Rule 3: Systematic treatment of null values:
The
DBMS must allow each field to remain null (or empty). Specifically, it
must support a representation of "missing information and inapplicable
information" that is systematic,
distinct from all regular values (for example, "distinct from zero or
any other number", in the case of numeric values), and independent of data type. It is also implied that such representations must be manipulated by the DBMS in a systematic way.
This rule, above all others has probably caused me the most heartburn over the years.
I’ve
spent more time that I like to admit reading papers and books from
pioneers of the relational model, E.F. Codd, C.J. Date. One of the
great debates that carried on until the passing of Codd was over NULL
and three valued logic in general. To give you an idea of how big and
problematic NULL’s are, It’s been put forth that maybe we need to get
rid of them all together or move deeper into the rabbit hole and make
it 4 valued logic breaking NULL into different kinds of place holders
for unknown.
Understand that every piece of data falls into a
domain of some sort. 0 is a integer type. ‘’ is a empty string. NULL
isn’t in any domain, or value type. It doesn’t represent something at
all it is a place older period.
I’ve heard 3 valued logic described as yes/no/maybe but that isn’t accurate, it is true/false/UNKNOWN.
So
the only logical thing that can happen to UNKNOWN is unknown. What’s
even worse is UNKNOWN technically can’t be equal to UNKNOWN or NULL =
NULL.
How do you know they are equal if they are both unknown?
For example:
select 1 where NULL = NULL
returns nothing since NULL can’t be equal to anything including NULL we don’t get a NULL back or the 1 back we tried to select.
select 6227 * 453 / 238 + NULL
returns NULL
which makes since on the surface to almost everyone I work with.
select NULL / 0
returns NULL
To some folks this is confusing in a traditional programming since
anything divided by zero gives us an error of cannot divide by zero.
Since NULL is the place holder for UNKNOWN there is no way to evaluate the statement other than UNKNOWN or NULL!
This must also carry through for string manipulation as well.
For example:
select 'here' + 'is ' + NULL
returns NULL.
Again it is the old how can you concatenate something to the unknown problem.
Now with all this in our little busy heads we finally think we
understand the problem in it’s fullness, but we don’t (or I always
don’t).
Where things can get really sticky is in any kind of aggregate
situation SUM(), AVG(). Generally, all aggregations have a NULL
elimination step built into them.
So lets say we have a table that looks like this:
Col001 | Col002 |
100 | 100 |
200 | 200 |
300 | 300 |
NULL | 0 |
(this isn’t an article on table design so don’t sweat the lack of a key or the duplicate data in both columns)
create table myNumbers
(
Col001 int,
Col002 int
)
go
insert into myNumbers (Col001,Col002) VALUES (100,100)

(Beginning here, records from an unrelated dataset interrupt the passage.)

/-- A coordinator's port that waits for no credit enters its slot tuned, with nothing left of the one before. -/
theorem State.slotTuned_port {s : State} {n : Nat} (hmember : (s.sun n).member = false) (hbursts : (s.port n).bursts = []) (hcredits : s.credits = [])
    (e : Nat) :
    Safety.PortsFrame s (s.slotTuned n e) [] ∧ ((s.slotTuned n e).port n).sun = { s.sun n with lbt := none, evt := false, tuned := some e } ∧
      ((s.slotTuned n e).port n).msgs.length = (s.port n).msgs.length + (if (s.sun n).tuned = some e then 0 else 1) := by
  obtain ⟨v, at_, hv, hcleared, hport⟩ := State.slotTuned_idle hbursts hcredits e
  have hsunv : v.sun n = { s.sun n with lbt := none, evt := false } := congrArg Port_.sun hport
  have hscan : v.scanning n = false := by
    rw [State.scanning, hport]
    simp only [hmember, Bool.false_and]
  obtain ⟨htuned, hsun, hmsgs⟩ := State.tuneSlot_port hscan e at_
  rw [hsunv] at hsun
  rw [hsunv, hport] at hmsgs
  rw [hv]
  exact ⟨hcleared.trans htuned, hsun, hmsgs⟩

/-! ## Listening (R177, R178) -/

theorem State.noteCca_eq (s : State) (n ch : Nat) (busy : Bool) : ∃ use, s.noteCca n ch busy = s.setSun n { s.sun n with ccaUse := use } := ⟨_, rfl⟩

theorem State.rd_noteCca (s : State) (n ch : Nat) (busy : Bool) (f : Fld) : (s.noteCca n ch busy).rd f = s.rd f := rfl

theorem State.sunListen_clear (s : State) (n : Nat) (x : SunLbt) :
    s.sunListen n x false = (if s.sunLt n = 0 then s else s.noteCca n x.ch false).sunGo n x := by
  unfold State.sunListen
  split <;> rfl

/-- A port that listened once more in vain: noted for the channel and counted. -/
def State.heardBusy (s : State) (n : Nat) (x : SunLbt) : State := (s.noteCca n x.ch true).sat (F.FY_SUN_CCA_BUSY n)

theorem State.sunListen_again {s : State} {n : Nat} {x : SunLbt} (hlt : s.sunLt n ≠ 0) (hcca : x.cca + 1 < s.rdIn (F.FY_SUN_MAX_CCA n) 1 16) :
    s.sunListen n x true = (s.heardBusy n x).setSun n
      { (s.heardBusy n x).sun n with lbt := some { x with cca := x.cca + 1, be := min (x.be + 1) (s.maxBe n) } } :=
  (if_neg hlt).trans (if_neg (Nat.not_le.2 hcca))

theorem State.sunListen_givesUp {s : State} {n : Nat} {x : SunLbt} (hlt : s.sunLt n ≠ 0) (hcca : s.rdIn (F.FY_SUN_MAX_CCA n) 1 16 ≤ x.cca + 1) :
    s.sunListen n x true = (((s.heardBusy n x).dropCredit n).withdrawReq n).ccaFail n :=
  (if_neg hlt).trans (if_pos hcca)

theorem State.heardBusy_frame (s : State) (n : Nat) (x : SunLbt) : Safety.PortsFrame s (s.heardBusy n x) [F.FY_SUN_CCA_BUSY n] :=
  .sat _ (by simp) (.setSun n _ (.refl s _))

theorem State.heardBusy_counted (s : State) (n : Nat) (x : SunLbt) : Safety.Counted s (s.heardBusy n x) (F.FY_SUN_CCA_BUSY n) := by
  rw [Safety.Counted, State.heardBusy, State.rd_sat_self, State.rd_noteCca]

theorem State.heardBusy_bursts (s : State) (n : Nat) (x : SunLbt) : ((s.heardBusy n x).port n).bursts = (s.port n).bursts := by
  obtain ⟨use, huse⟩ := s.noteCca_eq n x.ch true
  rw [State.heardBusy, State.port_sat, huse, State.port_setSun_self]

/-! ## Frames, acknowledgements and BUSY (R170, R184, R185, R188) -/

/-- A port that has received a frame to its end: its stamp, RSSI and channel stored. -/
def State.sunRxNoted (s : State) (n : Nat) (psdu : List Byte) (level : Byte) : State :=
  ((s.setPort n { s.port n with rxEnd := (s.sunStamp n psdu, s.raw) }).wr (F.FY_SUN_LAST_RSSI n) level.toNat).wr (F.FY_SUN_LAST_CH n)
    (if s.scanning n then s.beaconCh n (s.sun n).dwellCh else s.slotCh n (s.sunEc n))

theorem State.sunHeard_cases (s : State) (n a : Nat) : s.sunHeard n a = s ∨ ∃ u, s.sunHeard n a = s.setSun n u := by
  cases hconn : SMap.find? (s.sun n).conns a with
  | none => exact .inl (by simp only [State.sunHeard, hconn])
  | some c => exact .inr ⟨{ s.sun n with conns := SMap.set (s.sun n).conns a { c with lastRx := s.raw } }, by simp only [State.sunHeard, hconn]⟩

theorem State.sunHeard_frame (s : State) (n a : Nat) (fs : List Fld) : Safety.PortsFrame s (s.sunHeard n a) fs := by
  obtain h | ⟨u, h⟩ := s.sunHeard_cases n a
  · rw [h]
    exact .refl s fs
  · rw [h]
    exact .setSun n u (.refl s fs)

theorem State.rd_sunHeard (s : State) (n a : Nat) (f : Fld) : (s.sunHeard n a).rd f = s.rd f :=
  (s.sunHeard_frame n a []).2 f (by simp)

end Sys2Proof.Machine

namespace Sys2Proof.Safety
open Sys2Proof.Machine

/-! ## What radio commands lead to -/

theorem exec_sunSlotStart {n : Port} {s : State} (hpers : (s.port n.val).pers = 2) (hstate : s.rd (F.FP_FSL_STAT_STATE n.val) ≠ 0) (busy : Bool) :
    exec (.sunSlotStart n busy) s = s.done (if (s.slotCounted n.val).sunUp n.val then (s.slotCounted n.val).slotRun n.val (s.sunEc n.val) busy
      else s.slotCounted n.val) := by
  have hruns : ¬ (((s.port n.val).pers != 2 || decide (s.rd (F.FP_FSL_STAT_STATE n.val) = 0)) = true) := by simp [hpers, hstate]
  change execSunSlotStart n busy s = _
  rw [execSunSlotStart, if_neg hruns]
  by_cases hup : (s.slotCounted n.val).sunUp n.val = true
  · rw [if_pos hup]
    exact congrArg s.done (if_neg (by rw [Bool.not_eq_true']; exact ne_false_of_eq_true hup))
  · rw [if_neg hup]
    exact congrArg s.done (if_pos (by rw [Bool.not_eq_true']; exact eq_false_of_ne_true hup))

/-- A coordinator's shared slot ends what the last slot left, and tunes the port (R175, R179). -/
theorem after_sharedSlot {n : Port} {s : State} (hpers : (s.port n.val).pers = 2) (hstate : s.rd (F.FP_FSL_STAT_STATE n.val) ≠ 0)
    (hup : s.linkUp n.val = true) (hmember : (s.sun n.val).member = false) (hshared : s.sunEc n.val % 16 = 8)
    (hbursts : (s.port n.val).bursts = []) (hcredits : s.credits = []) (busy : Bool) :
    After (.sunSlotStart n busy) s (fun t => (t.sun n.val).lbt = none ∧ (t.sun n.val).evt = false ∧ (t.sun n.val).tuned = some (s.sunEc n.val) ∧
      (t.port n.val).msgs.length = (s.port n.val).msgs.length + (if (s.sun n.val).tuned = some (s.sunEc n.val) then 0 else 1) ∧
      Frame s { t with ports := s.ports } []) := by
  have hexec := exec_sunSlotStart hpers hstate busy
  obtain ⟨hframe, hsun, hmsgs⟩ := State.slotTuned_port hmember hbursts hcredits (s.sunEc n.val)
  have hcoord : ((s.slotTuned n.val (s.sunEc n.val)).sun n.val).member = false := (congrArg Sun.member hsun).trans hmember
  rw [State.slotCounted_noBeacon (isBeaconSlot_of_shared hshared), if_pos (State.sunUp_iff.2 ⟨hup, hpers⟩), State.slotRun_coordinator hcoord,
    State.coordSlot_shared _ _ hshared] at hexec
  refine (after_ports n.val hframe hexec).mono ?_
  rintro t ⟨hport, hrest, -⟩
  rw [← hport] at hsun hmsgs
  exact ⟨congrArg Sun.lbt hsun, congrArg Sun.evt hsun, congrArg Sun.tuned hsun, hmsgs, hrest⟩

theorem exec_lbtBackoffEnd {n : Port} {s : State} {x : SunLbt} (hx : (s.sun n.val).lbt = some x) (hup : s.sunUp n.val = true) (hclear : x.clear = false)
    (busy : Bool) : exec (.lbtBackoffEnd n busy) s = s.done (s.sunListen n.val x busy) := by
  change execLbtBackoffEnd n busy s = _
  simp [execLbtBackoffEnd, hx, hup, hclear]

/-- A listen in vain counts, and the station backs off again with a longer exponent (R178). -/
theorem after_backsOff {c : Instr} {s : State} {n : Nat} {x y : SunLbt}
    (he : exec c s = s.done ((s.heardBusy n x).setSun n { (s.heardBusy n x).sun n with lbt := some y })) :
    After c s (fun t => Counted s t (F.FY_SUN_CCA_BUSY n) ∧ (t.sun n).lbt = some y ∧ Frame s { t with ports := s.ports } [F.FY_SUN_CCA_BUSY n]) := by
  refine (after_ports n ((s.heardBusy_frame n x).setSun n _) he).mono ?_
  rintro t ⟨hport, hrest, hrd⟩
  refine ⟨?_, ?_, hrest⟩
  · rw [Counted, hrd, State.rd_setSun]
    exact s.heardBusy_counted n x
  · rw [State.sun, hport, State.port_setSun_self]

/-- A station that listened in vain for the last time gives up, counted with FYn bit 8 (R178). -/
theorem after_ccaFail {c : Instr} {s : State} {n : Nat} {x : SunLbt} (he : exec c s = s.done ((s.heardBusy n x).ccaFail n)) :
    After c s (fun t => Counted s t (F.FY_SUN_CCA_BUSY n) ∧ Counted s t (F.FY_SUN_CCA_FAIL n) ∧ (t.sun n).lbt = none ∧ Interrupt t (Pg.FY n) 8 ∧
      Frame s { t with ports := s.ports } ([F.FY_SUN_CCA_BUSY n, F.FY_SUN_CCA_FAIL n] ++ raised (Pg.FY n))) := by
  have hne : (F.FY_SUN_CCA_BUSY n).key ≠ (F.FY_SUN_CCA_FAIL n).key :=
    Fld.key_ne_off _ _ (by simp [F.FY_SUN_CCA_BUSY]) (by simp [F.FY_SUN_CCA_FAIL]) (by simp [F.FY_SUN_CCA_BUSY, F.FY_SUN_CCA_FAIL])
  have hbusy : PortsFrame s (s.heardBusy n x) ([F.FY_SUN_CCA_BUSY n, F.FY_SUN_CCA_FAIL n] ++ raised (Pg.FY n)) :=
    (s.heardBusy_frame n x).mono (by simp)
  refine (after_ports n (PortsFrame.raise (Pg.FY n) 8 (by simp [raised]) (by simp [raised])
    (.sat (F.FY_SUN_CCA_FAIL n) (by simp) (hbusy.setSun n { (s.heardBusy n x).sun n with lbt := none }))) he).mono ?_
  rintro t ⟨hport, hrest, hrd⟩
  refine ⟨?_, ?_, ?_, ?_, hrest⟩
  · rw [Counted, hrd, State.rd_raise_volatile _ _ _ rfl (by simp [F.FY_SUN_CCA_BUSY]), State.rd_sat_ne _ _ _ hne, State.rd_setSun]
    exact s.heardBusy_counted n x
  · rw [Counted, hrd, State.rd_raise_volatile _ _ _ rfl (by simp [F.FY_SUN_CCA_FAIL]), State.rd_sat_self, State.rd_setSun,
      State.heardBusy, State.rd_sat_ne _ _ _ hne.symm, State.rd_noteCca]
  · rw [State.sun, hport, State.port_raise, State.port_sat, State.port_setSun_self]
  · rw [Interrupt, hrd]
    exact State.raise_set _ _ _ (by decide)

theorem exec_sunFrameRx_badPhr {n : Port} {s : State} {psdu : List Byte} {phr : Bool} (hup : s.sunUp n.val = true) (htest : s.modemTested n.val = false)
    (hphr : phr = false ∨ 251 < psdu.length) (fcs : Bool) (level : Byte) :
    exec (.sunFrameRx n phr fcs psdu level) s = s.done (s.sat (F.FY_SUN_RX_PHR_ERR n.val)) := by
  have hheard : ¬ ((!s.sunUp n.val || s.modemTested n.val) = true) := by simp [hup, htest]
  have hbad : (!phr || decide (255 < psdu.length + 4)) = true := by
    rcases hphr with rfl | hlen
    · rfl
    · simp only [Bool.or_eq_true, decide_eq_true_eq]
      omega
  exact congrArg s.done ((if_neg hheard).trans (if_pos hbad))

theorem exec_sunFrameRx {n : Port} {s : State} {psdu : List Byte} (hup : s.sunUp n.val = true) (htest : s.modemTested n.val = false)
    (hlen : psdu.length ≤ 251) (fcs : Bool) (level : Byte) :
    exec (.sunFrameRx n true fcs psdu level) s = s.done (if fcs then (s.sunRxNoted n.val psdu level).sunFrame n.val psdu
      else (s.sunRxNoted n.val psdu level).countRewind.sat (F.FY_SUN_RX_ABORT n.val)) := by
  have hheard : ¬ ((!s.sunUp n.val || s.modemTested n.val) = true) := by simp [hup, htest]
  have hgood : ¬ ((!true || decide (255 < psdu.length + 4)) = true) := by
    simp only [Bool.not_true, Bool.false_or, decide_eq_true_eq]
    omega
  exact congrArg s.done ((if_neg hheard).trans (if_neg hgood))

insert into myNumbers (Col001,Col002) VALUES (200,200)
insert into myNumbers (Col001,Col002) VALUES (300,300)
insert into myNumbers (Col001,Col002) VALUES (NULL,300)
select avg(Col001) from myNumbers
select avg(Col002) from myNumbers
We get:
-----------
200
Warning: Null value is eliminated by an aggregate or other SET operation.
(1 row(s) affected)
-----------
225
(1 row(s) affected)
What happens when the evaluation of the aggregation occurs there is
no way to evaluate the NULL so that row is dropped and all the sudden
you numbers look horribly wrong.
If I hadn’t put this to output to text we may have merrily trucked
along and accepted that 200 was what we were expecting and not the 255
we really wanted due to the treatment of the NULL.
Since it is a warning and not an error our program won’t complain
ether it will be more than happy to accept the result since it is valid
one.
The only exception to this in general is using COUNT() since you can
count a place holder just like you would a value type it isn’t
evaluating the data held just that a row exists whether we know what is
is in it or not.
I’ve only just scratched the surface of the unknown with this little
post. I haven’t covered grouping or JOIN’s and I may in a later post.
My goal is simply to remind myself that dealing with NULL is never a trivial matter.
-Wes